Collected data entries
· · · · ·

-- ==== Sys2Proof/Laws/TouchHost.lean ====
section
/-!
SUPPORT. The operations of the image loader, the host commands and the pauses change at most the listed parts of the state (`State.Touches`): one lemma for each.
-/
namespace Sys2Proof
namespace Machine
set_option Elab.async false

theorem State.candidate_to (s : State) (c : List IRec) : s.Touches [.regs, .cfg] (State.candidate s c) := by
  unfold State.candidate
  extract_lets +onlyGivenNames k_0
  extract_lets +onlyGivenNames t_1
  have ht_1 : State.Touches s [.regs, .cfg] t_1 := by
    unfold t_1
    refine State.Touches.foldl ?_ ?_
    · exact State.Touches.refl _ _
    · intro v2 v3 v4
      split
      · split
        · refine State.Touches.step (State.showDomain_to _ _ _ _) ?_; with_reducible assumption
        · refine State.Touches.step (State.resetReg_to _ _) ?_; refine State.Touches.step (State.resetReg_to _ _) ?_; with_reducible assumption
      · with_reducible assumption
  clear_value t_1
  refine State.Touches.upd t_1 ?_
  exact ht_1

theorem imgWrite_to {z : State} {G : List Part} {port : Nat} {f : State → State} {s : State} (hG : List.all ([.regs] : List Part) G.contains = true) (hs : z.Touches G s) (hf : ∀ y0, z.Touches G y0 → z.Touches G (f y0)) : Within z G (imgWrite port f s) := by
  unfold imgWrite
  refine Within.occurs ?_ ?_
  · exact hs
  · split
    · apply hf; exact hs
    · refine State.Touches.step (State.raise_to _ _ _) ?_ (Part.all_trans hG); exact hs

theorem State.imgBegin_to (s : State) (kind : Nat) : s.Touches [.regs, .img] (State.imgBegin s kind) := by
  unfold State.imgBegin
  have ht : s.Touches [.regs, .img] (s.fs R.IMG_CTL F.IMG_CTL_kind kind) := (State.fs_to _ _ _ _).mono (by decide)
  extract_lets t
  split
  · exact ht
  · exact State.Touches.upd _ (State.Touches.step (State.fs_to _ _ _ _) (State.Touches.step (State.fs_to _ _ _ _) (State.Touches.step (State.fs_to _ _ _ _) ht)))

theorem execImgBegin_to (port kind : Nat) (s : State) : Within s [.regs, .img] (execImgBegin port kind s) := by
  unfold execImgBegin
  apply imgWrite_to (by decide)
  · exact State.Touches.refl _ _
  · intro v0 v1
    refine State.Touches.step (State.imgBegin_to _ _) ?_; with_reducible assumption

theorem State.imgResult_to (s : State) (code check kind slot rec : Nat) : s.Touches [.regs, .img, .sent] (State.imgResult s code check kind slot rec) := by
  unfold State.imgResult
  extract_lets +onlyGivenNames t_0
  have ht_0 : State.Touches s [.regs, .img, .sent] t_0 := by
    unfold t_0
    refine State.Touches.step (State.wr_to _ _ _) ?_; exact State.Touches.refl _ _
  clear_value t_0
  extract_lets +onlyGivenNames u_1
  have hu_1 : State.Touches s [.regs, .img, .sent] u_1 := by
    unfold u_1
    refine State.Touches.step (State.fs_to _ _ _ _) ?_; exact ht_0
  clear_value u_1
  extract_lets +onlyGivenNames run_2
  extract_lets +onlyGivenNames pend_3
  refine State.Touches.step (State.msixNow_to _ _ _) ?_
  refine State.Touches.upd u_1 ?_
  exact hu_1
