-- ==== Sys2Proof/Laws/TouchMgmt.lean ====
section
/-!
SUPPORT. The operations of management, firmware, boot, dumps and the keeping of state change at most the listed parts of the state (`State.Touches`): one lemma for each.
-/
namespace Sys2Proof
namespace Machine
set_option Elab.async false

theorem State.setSensor_to (s : State) (i : Nat) (x : Sensor) : s.Touches [.mgt] (State.setSensor s i x) := by
  unfold State.setSensor
  refine State.Touches.upd s ?_
  exact State.Touches.refl _ _

theorem State.spanOthers_to (s : State) (i : Nat) (raws : List (Nat × Int)) : s.Touches [.mgt] (State.spanOthers s i raws) := by
  unfold State.spanOthers
  extract_lets +onlyGivenNames x_0
  extract_lets +onlyGivenNames sp_1
  refine State.Touches.step (State.setSensor_to _ _ _) ?_; exact State.Touches.refl _ _

theorem State.fatalError_to (s : State) (cause : Nat) : s.Touches [.regs, .seq, .sp, .fj, .pause, .log, .pins, .mgt, .sent] (State.fatalError s cause) := by
  unfold State.fatalError
  extract_lets +onlyGivenNames seq_0
  extract_lets +onlyGivenNames t_1
  have ht_1 : State.Touches s [.regs, .seq, .sp, .fj, .pause, .log, .pins, .mgt, .sent] t_1 := by
    unfold t_1
    refine State.Touches.step (State.log_to _ _ _ _ _) ?_; exact State.Touches.refl _ _
  clear_value t_1
  split
  · refine State.Touches.upd t_1 ?_
    exact ht_1
  · split
    · exact ht_1
    · extract_lets +onlyGivenNames u_2
      have hu_2 : State.Touches s [.regs, .seq, .sp, .fj, .pause, .log, .pins, .mgt, .sent] u_2 := by
        unfold u_2
        refine State.Touches.step (State.emit_to _ _) ?_; refine State.Touches.step (State.setState_to _ _) ?_; exact ht_1
      clear_value u_2
      extract_lets +onlyGivenNames u_3
      extract_lets +onlyGivenNames u_4
      extract_lets +onlyGivenNames u_5
      have hu_5 : State.Touches s [.regs, .seq, .sp, .fj, .pause, .log, .pins, .mgt, .sent] u_5 := by
        unfold u_5
        refine State.Touches.upd u_2 ?_
        exact hu_2
      clear_value u_5
      extract_lets +onlyGivenNames v_6
      have hv_6 : State.Touches s [.regs, .seq, .sp, .fj, .pause, .log, .pins, .mgt, .sent] v_6 := by
        unfold v_6
        refine State.Touches.foldl ?_ ?_
        · exact hu_5
        · intro v7 v8 v9
          refine State.Touches.step (State.haltCtx_to _ _ _) ?_; with_reducible assumption
      clear_value v_6
      refine State.Touches.foldl ?_ ?_
      · exact hv_6
      · intro v10 v11 v12
        split
        · refine State.Touches.step (State.spDown_to _ _ _) ?_; with_reducible assumption
        · with_reducible assumption

theorem State.sensorFails_to (s : State) (i cause : Nat) : s.Touches [.regs, .log, .mgt, .sent] (State.sensorFails s i cause) := by
  unfold State.sensorFails
  extract_lets +onlyGivenNames t_0
  extract_lets +onlyGivenNames t_1
  have ht_1 : State.Touches s [.regs, .log, .mgt, .sent] t_1 := by
    unfold t_1
    refine State.Touches.step (State.setSensor_to _ _ _) ?_; exact State.Touches.refl _ _
  clear_value t_1
  extract_lets +onlyGivenNames t_2
  have ht_2 : State.Touches s [.regs, .log, .mgt, .sent] t_2 := by
    unfold t_2
    refine State.Touches.step (State.platformEvent_to _ _) ?_; refine State.Touches.step (State.log_to _ _ _ _ _) ?_
    refine State.Touches.step (State.raise_to _ _ _) ?_; exact ht_1
  clear_value t_2
  split
  · extract_lets +onlyGivenNames k_3
    extract_lets +onlyGivenNames r_4
    refine State.Touches.step (State.fs_to _ _ _ _) ?_; exact ht_2
  · exact ht_2
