theorem State.sguAnalyse_to (s : State) (c : Nat) (r tab : Rec) : s.Touches [.regs, .mem, .far, .seq, .tiers, .links, .kpu, .bud, .host] (State.sguAnalyse s c r tab) := by
  unfold State.sguAnalyse
  extract_lets +onlyGivenNames h_0
  extract_lets +onlyGivenNames k_1
  extract_lets +onlyGivenNames x_2
  extract_lets +onlyGivenNames f_3
  extract_lets +onlyGivenNames id_4
  extract_lets +onlyGivenNames p_5
  extract_lets +onlyGivenNames t_6
  have ht_6 : State.Touches s [.regs, .mem, .far, .seq, .tiers, .links, .kpu, .bud, .host] t_6 := by
    unfold t_6
    refine State.Touches.step (State.sguDone_to _ _ _ _ _) ?_; refine State.Touches.step (State.sguTake_to _ _) ?_
    refine State.Touches.step (State.chargeAll_to _ _ _) ?_; exact State.Touches.refl _ _
  clear_value t_6
  extract_lets +onlyGivenNames t_7
  have ht_7 : State.Touches s [.regs, .mem, .far, .seq, .tiers, .links, .kpu, .bud, .host] t_7 := by
    unfold t_7
    refine State.Touches.foldl ?_ ?_
    · exact ht_6
    · intro v8 v9 v10
      refine State.Touches.step (State.linkSend_to _ _ _) ?_; with_reducible assumption
  clear_value t_7
  split
  · refine State.Touches.step (State.ringFill_to _ _) ?_; refine State.Touches.step (State.sramWrite_to _ _ _ _) ?_; exact ht_7
  · exact ht_7

theorem State.sguSynth_to (s : State) (c : Nat) (r tab : Rec) : s.Touches [.regs, .rind, .host, .freeCtr] (State.sguSynth s c r tab) := by
  unfold State.sguSynth
  extract_lets +onlyGivenNames h_0
  extract_lets +onlyGivenNames k_1
  extract_lets +onlyGivenNames us_2
  extract_lets +onlyGivenNames b_3
  extract_lets +onlyGivenNames t_4
  have ht_4 : State.Touches s [.regs, .rind, .host, .freeCtr] t_4 := by
    unfold t_4
    refine State.Touches.step (State.sguDone_to _ _ _ _ _) ?_; refine State.Touches.step (State.sguTake_to _ _) ?_; exact State.Touches.refl _ _
  clear_value t_4
  extract_lets +onlyGivenNames v_5
  have hv_5 : State.Touches s [.regs, .rind, .host, .freeCtr] v_5.2 := by
    unfold v_5
    refine State.Touches.step (State.fillFree_to _ _) ?_; exact ht_4
  clear_value v_5
  extract_lets +onlyGivenNames head_6
  refine State.Touches.step (State.putOut_to _ _ _ _) ?_; exact hv_5

theorem State.sguServed_to (s : State) (c : Nat) : s.Touches [.host] (State.sguServed s c) := by
  unfold State.sguServed
  refine State.Touches.upd s ?_
  exact State.Touches.refl _ _
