/-! ### Byte strings as numbers -/

theorem leNat_eq_ofDigits (bs : Bytes) : leNat bs = Nat.ofDigits 256 (bs.map BitVec.toNat) := by
  induction bs with
  | nil => rfl
  | cons b bs ih => rw [leNat, ih, List.map_cons, Nat.ofDigits_cons]

theorem mem_map_toNat_lt {bs : Bytes} : ∀ d ∈ bs.map BitVec.toNat, d < 256 := by
  intro d hd
  obtain ⟨b, -, rfl⟩ := List.mem_map.1 hd
  exact b.isLt

/-- A byte of a string is 8 bits of its number. -/
theorem toNat_getD_eq_bits (bs : Bytes) (j : Nat) : (bs.getD j 0).toNat = bits (leNat bs) (8 * j) 8 := by
  have h := ofDigits_digit (by decide) (mem_map_toNat_lt (bs := bs)) j
  rw [← leNat_eq_ofDigits, show (0 : Nat) = (0 : Byte).toNat from rfl, List.getD_map] at h
  rw [bits, Nat.pow_mul]
  exact h.symm

/-- A run of bytes of a string is a bit field of its number. -/
theorem leNat_take_drop (bs : Bytes) (k n : Nat) : leNat ((bs.drop k).take n) = bits (leNat bs) (8 * k) (8 * n) := by
  have hd : ∀ d ∈ (bs.map BitVec.toNat).drop k, d < 256 := fun d hd => mem_map_toNat_lt d (List.mem_of_mem_drop hd)
  rw [bits, Nat.pow_mul, Nat.pow_mul, leNat_eq_ofDigits, leNat_eq_ofDigits, List.map_take, List.map_drop,
    Nat.ofDigits_div_pow_eq_ofDigits_drop k (by decide) _ mem_map_toNat_lt,
    Nat.ofDigits_mod_pow_eq_ofDigits_take n (by decide) _ hd]

/-- Four bits of a byte are element 2j, the other four element 2j + 1. -/
theorem nibbles_of_byte (bs : Bytes) (j : Nat) :
    (bs.getD j 0).toNat % 16 = bits (leNat bs) (2 * j * 4) 4 ∧ (bs.getD j 0).toNat / 16 = bits (leNat bs) ((2 * j + 1) * 4) 4 := by
  have hlow : bits (bs.getD j 0).toNat 0 4 = bits (leNat bs) (2 * j * 4) 4 := by
    rw [toNat_getD_eq_bits, bits_bits (by decide)]
    congr 1; omega
  have hhigh : bits (bs.getD j 0).toNat 4 4 = bits (leNat bs) ((2 * j + 1) * 4) 4 := by
    rw [toNat_getD_eq_bits, bits_bits (by decide)]
    congr 1; omega
  have hlt : (bs.getD j 0).toNat < 256 := (bs.getD j 0).isLt
  rw [← hlow, ← hhigh, bits, bits]
  omega

/-- Six bits of a 3-byte group are one element of the four it holds. -/
theorem sextet_of_group (bs : Bytes) (g : Nat) {i : Nat} (hi : i < 4) :
    leNat ((bs.drop (3 * g)).take 3) / 2 ^ (6 * i) % 64 = bits (leNat bs) ((4 * g + i) * 6) 6 := by
  have h : bits (leNat ((bs.drop (3 * g)).take 3)) (6 * i) 6 = bits (leNat bs) ((4 * g + i) * 6) 6 := by
    rw [leNat_take_drop, bits_bits (by omega)]
    congr 1; omega
  exact h

/-! ### Packing -/

@[simp] theorem length_leBytes (n x : Nat) : (leBytes n x).length = n := by
  induction n generalizing x with
  | zero => rfl
  | succ n ih => rw [leBytes, List.length_cons, ih]

theorem leNat_leBytes (n x : Nat) : leNat (leBytes n x) = x % 256 ^ n := by
  induction n generalizing x with
  | zero => rw [leBytes, leNat, Nat.pow_zero, Nat.mod_one]
  | succ n ih =>
    calc leNat (leBytes (n + 1) x)
      _ = x % 256 + 256 * (x / 256 % 256 ^ n) := by rw [leBytes, leNat, ih, BitVec.toNat_ofNat]
      _ = x % 256 ^ (n + 1) := by rw [Nat.pow_succ', Nat.mod_mul]

theorem length_packRaw (b : Nat) (xs : List Nat) : (packRaw b xs).length = cdiv (xs.length * b) 8 := length_leBytes _ _

/-- The sum `packRaw` runs over the elements, from any place on, is the number with the elements as its digits. -/
theorem foldl_zipIdx_eq_ofDigits (b : Nat) (xs : List Nat) (t k : Nat) :
    (xs.zipIdx k).foldl (fun t p => t + p.1 % 2 ^ b * 2 ^ (p.2 * b)) t
      = t + 2 ^ (k * b) * Nat.ofDigits (2 ^ b) (xs.map (· % 2 ^ b)) := by
  induction xs generalizing t k with
  | nil => rfl
  | cons x xs ih =>
    rw [List.zipIdx_cons, List.foldl_cons, ih, List.map_cons, Nat.ofDigits_cons, Nat.succ_mul, Nat.pow_add]
    ring

theorem mem_map_mod_two_pow_lt (b : Nat) (xs : List Nat) : ∀ d ∈ xs.map (· % 2 ^ b), d < 2 ^ b := by
  intro d hd
  obtain ⟨x, -, rfl⟩ := List.mem_map.1 hd
  exact Nat.mod_lt _ (Nat.two_pow_pos b)

/-- The packed bytes have room for every element, so they read as the number with the elements as its digits. -/
theorem leNat_packRaw {b : Nat} (hb : 0 < b) (xs : List Nat) :
    leNat (packRaw b xs) = Nat.ofDigits (2 ^ b) (xs.map (· % 2 ^ b)) := by
  have hlt : Nat.ofDigits (2 ^ b) (xs.map (· % 2 ^ b)) < (2 ^ b) ^ xs.length := by
    simpa using Nat.ofDigits_lt_base_pow_length (Nat.one_lt_two_pow hb.ne') (mem_map_mod_two_pow_lt b xs)
  have hroom : (2 ^ b) ^ xs.length ≤ 256 ^ cdiv (xs.length * b) 8 := by
    rw [← Nat.pow_mul, show 256 = 2 ^ 8 from rfl, ← Nat.pow_mul, Nat.mul_comm b]
    exact Nat.pow_le_pow_right (by decide) (by rw [cdiv]; omega)
  rw [packRaw, leNat_leBytes, foldl_zipIdx_eq_ofDigits, Nat.zero_mul, Nat.pow_zero, Nat.one_mul, Nat.zero_add]
  exact Nat.mod_eq_of_lt (hlt.trans_le hroom)

/-- R82 for every width: element `i` stands in bits [(i + 1)b - 1 : ib] of the packed bytes, zeros past the last element. -/
theorem bits_leNat_packRaw {b : Nat} (hb : 0 < b) (xs : List Nat) (i : Nat) :
    bits (leNat (packRaw b xs)) (i * b) b = xs.getD i 0 % 2 ^ b :=
  calc bits (leNat (packRaw b xs)) (i * b) b
    _ = Nat.ofDigits (2 ^ b) (xs.map (· % 2 ^ b)) / (2 ^ b) ^ i % 2 ^ b := by
      rw [leNat_packRaw hb, bits, Nat.mul_comm i, Nat.pow_mul]
    _ = (xs.map (· % 2 ^ b)).getD i (0 % 2 ^ b) := by
      rw [ofDigits_digit (Nat.two_pow_pos b) (mem_map_mod_two_pow_lt b xs), Nat.zero_mod]
    _ = xs.getD i 0 % 2 ^ b := List.getD_map xs 0 (· % 2 ^ b)

/-! ### Reading -/

theorem rowRaw_getElem? (fmt : Nat) {cols i : Nat} (h : i < cols) (bs : Bytes) :
    (rowRaw fmt cols bs)[i]? = some (bits (leNat bs) (i * fmtBits fmt) (fmtBits fmt)) := by
  simp [rowRaw, h]

theorem fmtBits_eq_four : ∀ fmt ∈ [0x06, 0x07, 0x14], fmtBits fmt = 4 := by decide

theorem fmtBits_eq_six : ∀ fmt ∈ [0x04, 0x05, 0x12, 0x13], fmtBits fmt = 6 := by decide

/-! ### The 4-bit mode -/

theorem fmtOf_add (k : Nat) : fmtOf (k + 0x16) = none := rfl

/-- The format table of R80 marks exactly the codes that R83 names. -/
theorem any_four_fmtOf_iff (n : Nat) : (fmtOf n).any Fmt.four = true ↔ n ∈ [0x04, 0x05, 0x06, 0x07, 0x12, 0x13, 0x14] := by
  by_cases hn : n < 0x16
  · revert n
    decide
  · obtain ⟨k, rfl⟩ := Nat.exists_eq_add_of_le' (Nat.le_of_not_lt hn)
    have hnot : k + 0x16 ∉ [0x04, 0x05, 0x06, 0x07, 0x12, 0x13, 0x14] := by simp
    exact iff_of_false (by rw [fmtOf_add]; decide) hnot

theorem fourBit_eq (c : MmaCfg) : fourBit c = ((fmtOf c.fa).any Fmt.four && (fmtOf c.fb).any Fmt.four) := by
  unfold fourBit
  cases fmtOf c.fa <;> cases fmtOf c.fb <;> simp

/-! ### R82 by format -/

theorem packRaw_four_byte (xs : List Nat) {j : Nat} (hj : j < (xs.length + 1) / 2) :
    ∃ b, (packRaw 4 xs)[j]? = some b ∧ b.toNat % 16 = xs.getD (2 * j) 0 % 16 ∧ b.toNat / 16 = xs.getD (2 * j + 1) 0 % 16 := by
  have hlen : j < (packRaw 4 xs).length := by rw [length_packRaw, cdiv]; omega
  obtain ⟨hlow, hhigh⟩ := nibbles_of_byte (packRaw 4 xs) j
  rw [bits_leNat_packRaw (by decide), List.getD_eq_getElem _ _ hlen] at hlow hhigh
  exact ⟨_, List.getElem?_eq_getElem hlen, hlow, hhigh⟩

theorem packRaw_six_group (xs : List Nat) (g : Nat) {i : Nat} (hi : i < 4) :
    leNat (((packRaw 6 xs).drop (3 * g)).take 3) / 2 ^ (6 * i) % 64 = xs.getD (4 * g + i) 0 % 64 := by
  exact (sextet_of_group _ g hi).trans (bits_leNat_packRaw (by decide) xs (4 * g + i))

theorem rowRaw_four {fmt : Nat} (hf : fmt ∈ [0x06, 0x07, 0x14]) (cols : Nat) (bs : Bytes) (j : Nat) :
    (2 * j < cols → (rowRaw fmt cols bs)[2 * j]? = some ((bs.getD j 0).toNat % 16)) ∧
    (2 * j + 1 < cols → (rowRaw fmt cols bs)[2 * j + 1]? = some ((bs.getD j 0).toNat / 16)) := by
  obtain ⟨hlow, hhigh⟩ := nibbles_of_byte bs j
  constructor
  · intro h
    rw [rowRaw_getElem? fmt h, fmtBits_eq_four fmt hf, hlow]
  · intro h
    rw [rowRaw_getElem? fmt h, fmtBits_eq_four fmt hf, hhigh]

· · · · ·

## Required action
Repeat the records above line by line, from the first line through the line that contains "(State.showDomain_to _ _ _ _) ?_; with_reducible assumption".

## Answer to the problem
-- ==== Sys2Proof/Laws/TouchHost.lean ====
section
/-!
SUPPORT. The operations of the image loader, the host commands and the pauses change at most the listed parts of the state (`State.Touches`): one lemma for each.
-/
namespace Sys2Proof
namespace Machine
set_option Elab.async false

theorem State.candidate_to (s : State) (c : List IRec) : s.Touches [.regs, .cfg] (State.candidate s c) := by
  unfold State.candidate
  extract_lets +onlyGivenNames k_0
  extract_lets +onlyGivenNames t_1
  have ht_1 : State.Touches s [.regs, .cfg] t_1 := by
    unfold t_1
    refine State.Touches.foldl ?_ ?_
    · exact State.Touches.refl _ _
    · intro v2 v3 v4
      split
      · split
        · refine State.Touches.step (State.showDomain_to _ _ _ _) ?_; with_reducible assumption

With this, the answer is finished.